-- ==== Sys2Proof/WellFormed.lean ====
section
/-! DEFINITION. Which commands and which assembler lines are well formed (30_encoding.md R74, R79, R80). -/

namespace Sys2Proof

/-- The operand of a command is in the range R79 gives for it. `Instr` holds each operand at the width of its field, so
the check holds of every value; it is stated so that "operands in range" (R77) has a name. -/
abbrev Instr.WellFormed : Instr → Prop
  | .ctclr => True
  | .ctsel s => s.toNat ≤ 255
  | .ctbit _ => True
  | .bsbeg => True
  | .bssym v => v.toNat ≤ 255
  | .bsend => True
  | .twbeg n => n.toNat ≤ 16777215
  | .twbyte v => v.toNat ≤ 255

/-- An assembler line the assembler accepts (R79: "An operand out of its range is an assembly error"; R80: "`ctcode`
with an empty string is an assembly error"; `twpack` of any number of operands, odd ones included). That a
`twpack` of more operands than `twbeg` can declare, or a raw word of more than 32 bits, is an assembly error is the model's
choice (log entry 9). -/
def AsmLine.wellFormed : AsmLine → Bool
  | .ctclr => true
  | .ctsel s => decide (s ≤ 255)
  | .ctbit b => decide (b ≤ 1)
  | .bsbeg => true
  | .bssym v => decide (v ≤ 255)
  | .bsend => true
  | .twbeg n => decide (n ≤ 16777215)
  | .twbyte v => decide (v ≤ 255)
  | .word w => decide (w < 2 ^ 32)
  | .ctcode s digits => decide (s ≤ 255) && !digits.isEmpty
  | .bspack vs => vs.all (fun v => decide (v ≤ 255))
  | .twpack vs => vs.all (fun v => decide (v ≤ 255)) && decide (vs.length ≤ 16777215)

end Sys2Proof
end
__________________________________________________
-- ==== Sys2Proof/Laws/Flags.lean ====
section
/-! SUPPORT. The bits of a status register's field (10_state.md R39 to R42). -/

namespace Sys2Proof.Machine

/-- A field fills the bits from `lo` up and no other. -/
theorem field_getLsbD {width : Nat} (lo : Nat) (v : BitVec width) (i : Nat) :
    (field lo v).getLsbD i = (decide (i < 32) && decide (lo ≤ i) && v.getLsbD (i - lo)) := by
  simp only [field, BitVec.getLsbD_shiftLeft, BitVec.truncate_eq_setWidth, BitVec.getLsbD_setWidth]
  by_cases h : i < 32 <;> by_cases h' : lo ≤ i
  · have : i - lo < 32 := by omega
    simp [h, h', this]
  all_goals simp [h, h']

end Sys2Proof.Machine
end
__________________________________________________
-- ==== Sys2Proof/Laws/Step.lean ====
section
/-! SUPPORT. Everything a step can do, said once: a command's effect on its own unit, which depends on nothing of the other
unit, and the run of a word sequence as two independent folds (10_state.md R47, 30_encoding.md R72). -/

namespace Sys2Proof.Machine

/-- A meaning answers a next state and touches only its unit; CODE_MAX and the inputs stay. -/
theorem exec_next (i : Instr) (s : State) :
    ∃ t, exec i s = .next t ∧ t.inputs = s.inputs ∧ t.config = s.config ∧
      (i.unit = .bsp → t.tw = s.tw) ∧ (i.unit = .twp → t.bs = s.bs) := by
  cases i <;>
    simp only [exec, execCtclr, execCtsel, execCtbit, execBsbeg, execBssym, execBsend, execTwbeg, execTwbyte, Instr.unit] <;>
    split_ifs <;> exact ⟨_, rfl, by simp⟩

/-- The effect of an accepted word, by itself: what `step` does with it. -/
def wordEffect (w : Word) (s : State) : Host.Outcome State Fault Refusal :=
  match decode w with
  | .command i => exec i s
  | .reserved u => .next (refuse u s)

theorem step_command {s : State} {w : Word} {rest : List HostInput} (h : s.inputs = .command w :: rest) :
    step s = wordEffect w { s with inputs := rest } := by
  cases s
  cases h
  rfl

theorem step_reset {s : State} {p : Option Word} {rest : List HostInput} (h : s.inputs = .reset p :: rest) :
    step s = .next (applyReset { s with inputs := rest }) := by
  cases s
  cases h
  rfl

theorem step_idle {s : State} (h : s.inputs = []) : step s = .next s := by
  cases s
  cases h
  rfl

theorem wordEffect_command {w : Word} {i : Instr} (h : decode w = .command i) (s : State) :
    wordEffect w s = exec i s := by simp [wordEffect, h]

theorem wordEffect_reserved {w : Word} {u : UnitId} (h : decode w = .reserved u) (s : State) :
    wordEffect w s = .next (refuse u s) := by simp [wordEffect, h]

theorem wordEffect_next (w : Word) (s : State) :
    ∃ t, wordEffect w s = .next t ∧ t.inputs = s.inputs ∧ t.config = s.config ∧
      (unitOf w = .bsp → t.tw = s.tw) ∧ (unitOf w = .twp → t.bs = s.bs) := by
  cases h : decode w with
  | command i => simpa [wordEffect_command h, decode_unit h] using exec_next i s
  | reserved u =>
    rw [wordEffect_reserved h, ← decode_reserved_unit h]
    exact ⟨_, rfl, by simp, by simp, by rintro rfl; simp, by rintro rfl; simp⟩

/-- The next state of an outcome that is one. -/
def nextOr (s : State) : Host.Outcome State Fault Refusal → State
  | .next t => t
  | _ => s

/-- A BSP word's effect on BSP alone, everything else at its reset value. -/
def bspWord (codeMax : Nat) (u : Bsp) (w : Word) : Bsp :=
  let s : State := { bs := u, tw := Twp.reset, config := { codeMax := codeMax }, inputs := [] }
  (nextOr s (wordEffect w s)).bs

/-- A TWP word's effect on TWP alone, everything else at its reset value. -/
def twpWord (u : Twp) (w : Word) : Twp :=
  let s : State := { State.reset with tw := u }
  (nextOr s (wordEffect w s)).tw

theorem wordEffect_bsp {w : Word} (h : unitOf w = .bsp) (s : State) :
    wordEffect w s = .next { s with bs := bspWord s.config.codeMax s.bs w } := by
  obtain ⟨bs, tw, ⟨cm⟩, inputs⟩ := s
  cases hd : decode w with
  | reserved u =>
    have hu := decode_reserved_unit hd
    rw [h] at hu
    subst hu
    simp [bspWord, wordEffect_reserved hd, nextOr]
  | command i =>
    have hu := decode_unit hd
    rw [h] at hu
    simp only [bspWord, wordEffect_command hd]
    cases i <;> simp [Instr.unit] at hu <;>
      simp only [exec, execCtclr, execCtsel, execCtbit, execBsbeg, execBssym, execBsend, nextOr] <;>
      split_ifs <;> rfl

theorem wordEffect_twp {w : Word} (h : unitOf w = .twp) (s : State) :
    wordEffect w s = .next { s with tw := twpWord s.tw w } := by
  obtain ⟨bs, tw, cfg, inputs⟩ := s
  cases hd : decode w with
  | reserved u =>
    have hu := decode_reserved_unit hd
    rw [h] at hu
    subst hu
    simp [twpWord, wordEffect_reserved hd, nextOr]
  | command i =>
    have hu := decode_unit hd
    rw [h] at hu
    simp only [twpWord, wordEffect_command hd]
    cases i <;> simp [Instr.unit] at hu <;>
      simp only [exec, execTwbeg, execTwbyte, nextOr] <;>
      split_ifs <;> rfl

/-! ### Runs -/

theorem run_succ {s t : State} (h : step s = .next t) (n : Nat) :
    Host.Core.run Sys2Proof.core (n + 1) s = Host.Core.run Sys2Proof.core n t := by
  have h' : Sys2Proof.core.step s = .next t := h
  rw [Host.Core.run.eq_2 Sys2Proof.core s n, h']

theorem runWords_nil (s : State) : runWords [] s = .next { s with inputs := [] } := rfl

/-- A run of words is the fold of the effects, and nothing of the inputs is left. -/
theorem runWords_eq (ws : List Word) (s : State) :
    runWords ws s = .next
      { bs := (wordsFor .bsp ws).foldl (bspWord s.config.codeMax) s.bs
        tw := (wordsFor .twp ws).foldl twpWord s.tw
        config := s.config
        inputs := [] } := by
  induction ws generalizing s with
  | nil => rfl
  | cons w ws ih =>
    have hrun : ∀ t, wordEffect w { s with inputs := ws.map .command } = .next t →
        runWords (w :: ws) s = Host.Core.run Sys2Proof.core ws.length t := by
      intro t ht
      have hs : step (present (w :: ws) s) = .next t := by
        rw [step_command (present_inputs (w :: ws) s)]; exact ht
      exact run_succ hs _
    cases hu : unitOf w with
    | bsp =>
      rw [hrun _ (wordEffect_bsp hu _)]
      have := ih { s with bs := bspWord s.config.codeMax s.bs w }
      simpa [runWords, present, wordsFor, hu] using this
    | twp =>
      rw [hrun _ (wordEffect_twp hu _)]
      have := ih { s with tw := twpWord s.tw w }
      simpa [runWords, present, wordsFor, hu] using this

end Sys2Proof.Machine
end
__________________________________________________
PROBLEM REQUIREMENTS
What lines above hold the word "error"? Pull each one out.

COMPLETED TASK
/-- An assembler line the assembler accepts (R79: "An operand out of its range is an assembly error"; R80: "`ctcode`
with an empty string is an assembly error"; `twpack` of any number of operands, odd ones included). That a
`twpack` of more operands than `twbeg` can declare, or a raw word of more than 32 bits, is an assembly error is the model's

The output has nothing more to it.